[Data entries]

::::

/-- If a step answers a next state, the configuration is an ST2, and the block was idle or the next event
answered it. -/
theorem step_next {s t : State} (h : step s = .next t) :
    s.cfg.ok = true ∧ ((s.port = [] ∧ t = s) ∨
      ∃ e rest, s.port = e :: rest ∧ performEvent e { s with port := rest } = .next t) := by
  unfold step takeEvent at h
  split at h
  · split at h
    · cases h; exact ⟨‹_›, Or.inl ⟨‹_›, rfl⟩⟩
    · cases h
  · split at h
    · exact ⟨‹_›, Or.inr ⟨_, _, ‹_›, h⟩⟩
    · cases h

/-- A word written to `CMD` that spells a command runs it, in every mode (R86). -/
theorem cmdWrite_ok {s : State} {c : Word} {i : Instr} (hd : decode c = .ok i) (he : encode i = c) :
    s.mode ≠ .faulted ∨ i = .sysReset → cmdWrite s c = exec i s := by
  intro h
  unfold cmdWrite
  split
  · rename_i hm
    rcases h with h | rfl
    · exact absurd hm h
    · rw [if_pos (by rw [← he]; rfl)]
  · rw [hd]
  · rw [hd]

end Sys2Proof.Machine
end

::::

Activity: State the number of lines in the records above that contain the string "next", and give nothing else.

Solution to this exercise: 3